Illinois representatives in Congress responded Wednesday to a Chicago Tribune article ranking the “best” and “worst” representatives based on percentage of missed votes in Congress.
U.S. Rep. Bobby Rush (D-Chicago) had the highest absentee rate, missing 13 percent of votes in the House of Representatives since he took office in 1993. U.S. Rep. Luis Gutierrez (D-Chicago) followed with 12 percent, according to the Jan. 17 article published in the Chicago Tribune.
Rush and Gutierrez were ranked fourth and seventh worst in the House, where the national average for votes missed was much lower at 3.9 percent. Government transparency firm GovTrack.us provided the statistics.
“It’s a very misleading statistical model,” said Renee Ferguson, Rush’s communications director. “You can’t compare someone who has been in Congress for 19 years with the voting records of people who were elected two years ago.”
The graphic, as posted online, did include the date when each of the 19 representatives from Illinois first took office.
Some of the younger representatives, including U.S. Reps. Joe Walsh (R-McHenry), Robert Dold (R-Kenilworth) and Mike Quigley (D-Chicago), maintained attendance records that were better than the national average.
U.S. Rep. Jan Schakowsky (D-Evanston) also beat the national average, only missing 2.1 percent of all votes since she entered office in 1999.
Ferguson said “life happens” after a politician spends nearly two decades in Congress. She suggested Rush had an inflated absence rate because of time spent recovering from cancer and mourning the recent loss of his son.
Rush was treated for a cancerous tumor in his salivary gland in the summer of 2008 and took some time off to recover after surgery to remove it.
A spokesman for Gutierrez gave a different explanation for his missed votes.
“He is a national leader on the immigration issue,” said Douglas Rivlin, the congressman’s press secretary. “Leading the effort on immigration reform over the last decade or so has unfortunately strained his schedule.”
The 10-term representative from Chicago traveled on national tours promoting immigration reform for the past three years and therefore occasionally misses Monday votes “that are often about renaming post offices,” Rivlin said.
In fact, some votes are more important than others, said Prof. Dick Simpson, former 44th Ward alderman in Chicago and current head of the political science department at the University of Illinois at Chicago.
“It’s better not to miss votes as a general principal,” Simpson said. “But there are a lot of votes in Congress, and some votes don’t matter very much and some are very important.”
Simpson added Rush and Gutierrez represented solidly Democratic districts that rarely produce viable Republican challengers and can afford to miss more votes than freshman representatives like Walsh and Dold, who need to prove to constituents that “they’re on the case” by consistently showing up.
Since 1999, Schakowsky has “proved” herself to her North Shore constituents by maintaining a low absentee rate.
“We’re there to represent the district when it comes to voting,” Schakowsky told The Daily on Wednesday. “I think that’s the principal function of Congress, and I see that as a basic responsibility of mine, so I do everything I can not to miss votes.”
Schakowsky said when she is not in Washington, she routinely schedules events all weekend long during outings to her newly redrawn district, which now includes Evanston, most of Glenview and part of Arlington Heights.
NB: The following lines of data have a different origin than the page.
-- ==== Sys2Proof/Word.lean ====
section
/-!
DEFINITION. The words of the block: bytes, 32-bit registers, byte strings, and the indices that the spec's numbered
units give (00 R17).
-/
namespace Sys2Proof

/-- One byte. -/
abbrev Byte := BitVec 8
/-- A byte string, the first byte first (00 R14). -/
abbrev Bytes := List Byte
/-- One register (18 R644). -/
abbrev Word := BitVec 32
/-- A slice, 0-3 (00 Table 0-3). -/
abbrev SliceId := Fin 4
/-- A lane or port index k within a slice and side (02 R116). -/
abbrev PortIx := Fin 8
/-- An association number (00 Table 0-3). -/
abbrev An := Fin 4
/-- A secure channel within its slice (01 R23). -/
abbrev ChIx := Fin 16384
/-- One of 256 instances; 0 is the manager (00 Table 0-3). -/
abbrev InstId := Fin 256

end Sys2Proof
end

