-- ==== Sys2Proof/Machine/Basic.lean ====
section
/-!
DEFINITION. Bit fields of words, byte order, sparse stores and updates of vectors: the helpers every block of the
device uses.
-/
namespace Sys2Proof.Machine

/-- A bit range [hi:lo] of a register (00 R11). -/
structure Field where
  hi : Nat
  lo : Nat
  deriving DecidableEq, Repr

/-- The value of field `f` of `w`, right-aligned. -/
def getF (w : Word) (f : Field) : Nat := (w.toNat >>> f.lo) % 2 ^ (f.hi - f.lo + 1)

/-- The bits that field `f` occupies. -/
def maskF (f : Field) : Word := BitVec.ofNat 32 ((2 ^ (f.hi - f.lo + 1) - 1) <<< f.lo)

/-- `w` with field `f` set to `v`, reduced to the field's width. -/
def putF (w : Word) (f : Field) (v : Nat) : Word :=
  (w &&& ~~~ maskF f) ||| BitVec.ofNat 32 ((v % 2 ^ (f.hi - f.lo + 1)) <<< f.lo)

/-- Bit `i` of `w`. -/
def bitW (w : Word) (i : Nat) : Bool := w.getLsbD i

/-- A Boolean as a one-bit field value. -/
def b2n (b : Bool) : Nat := if b then 1 else 0

/-- `n` bytes of `v`, most significant first (00 R14, wire formats). -/
def beBytes : Nat → Nat → Bytes
  | 0, _ => []
  | n + 1, v => BitVec.ofNat 8 (v / 256 ^ n) :: beBytes n v

/-- `n` bytes of `v`, least significant first (00 R14, registers and records). -/
def leBytes : Nat → Nat → Bytes
  | 0, _ => []
  | n + 1, v => BitVec.ofNat 8 v :: leBytes n (v / 256)

/-- The number that bytes spell, most significant first. -/
def beVal (bs : Bytes) : Nat := bs.foldl (fun a b => a * 256 + b.toNat) 0

/-- The number that bytes spell, least significant first. -/
def leVal : Bytes → Nat
  | [] => 0
  | b :: bs => b.toNat + 256 * leVal bs

/-- `len` bytes of `bs` from offset `off`. -/
def sub (bs : Bytes) (off len : Nat) : Bytes := (bs.drop off).take len

/-- Byte `i` of `bs`, 0 beyond the end. -/
def byteAt (bs : Bytes) (i : Nat) : Byte := bs.getD i 0

/-- `bs` cut or filled with zero bytes to `n` bytes. -/
def padTo (n : Nat) (bs : Bytes) : Bytes := (bs ++ List.replicate n 0).take n

/-- The exclusive or of two byte strings, as long as the shorter. -/
def xorBytes : Bytes → Bytes → Bytes
  | a :: as, b :: bs => (a ^^^ b) :: xorBytes as bs
  | _, _ => []

/-- `v` clamped to [lo, hi]. -/
def clampN (lo hi v : Nat) : Nat := min (max v lo) hi

/-- Divide, rounding up. -/
def ceilDiv (a b : Nat) : Nat := (a + b - 1) / b

/-- A sparse store: pairs in strictly rising key order. -/
abbrev NMap (α : Type) := List (Nat × α)

namespace NMap
variable {α : Type}

/-- The value stored at `k`. -/
def get? (m : NMap α) (k : Nat) : Option α := (m.find? (fun p => p.1 == k)).map Prod.snd

/-- The value stored at `k`, or `d` where none is stored. -/
def getD (m : NMap α) (k : Nat) (d : α) : α := (get? m k).getD d

/-- `m` with `v` stored at `k`. -/
def put : NMap α → Nat → α → NMap α
  | [], k, v => [(k, v)]
  | p :: m, k, v =>
    if k < p.1 then (k, v) :: p :: m
    else if k = p.1 then (k, v) :: m
    else p :: put m k v

/-- `m` with nothing stored at `k`. -/
def del (m : NMap α) (k : Nat) : NMap α := m.filter (fun p => p.1 != k)

/-- Every key strictly above the one before it. -/
def wf : NMap α → Bool
  | [] => true
  | [_] => true
  | p :: q :: m => decide (p.1 < q.1) && wf (q :: m)

/-- Whether something is stored at `k`. -/
def has (m : NMap α) (k : Nat) : Bool := (get? m k).isSome

end NMap

/-- `v` with `f` applied at index `i`. -/
def upd {α : Type} {n : Nat} (v : Vector α n) (i : Fin n) (f : α → α) : Vector α n := v.set i (f v[i])

/-- The first number from `i` on, at most `n` steps, that `p` holds of. -/
def firstFrom (p : Nat → Bool) : Nat → Nat → Option Nat
  | _, 0 => none
  | i, n + 1 => if p i then some i else firstFrom p (i + 1) n

/-- How often `p` holds in the list. -/
def countP {α : Type} (p : α → Bool) (l : List α) : Nat := (l.filter p).length

/-- The sum of `f` over the list. -/
def sumOf {α : Type} (f : α → Nat) (l : List α) : Nat := l.foldl (fun a x => a + f x) 0

end Sys2Proof.Machine
end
She told The Daily her upcoming weekend schedule would be “fairly typical.”
She will arrive in Chicago on Friday night and attend three celebrations for the Lunar New Year on Saturday. The next day, Schakowsky will hold a fundraiser. On Monday, she will attend a breakfast in Glenview, meet with officials at Evanston Township High School and attend six other meetings before flying back to Washington, D.C. on Tuesday morning.
“I really make an effort at being known as someone who shows up and is accessible,” Schakowsky said. “People can call me Jan and expect to see me at the grocery store.”
Some representatives even outperformed Schakowsky, attending more than 99 percent of all House votes.
U.S. Reps. Randy Hultgren (R-Winfield), Judy Biggert (R-Hinsdale) and Jesse Jackson Jr. (D-Chicago) had the three best records in Illinois and were absent less than 1 percent of the time.
Hultgren entered office last year but Biggert and Jackson Jr. have been serving since 1999 and 1995 respectively.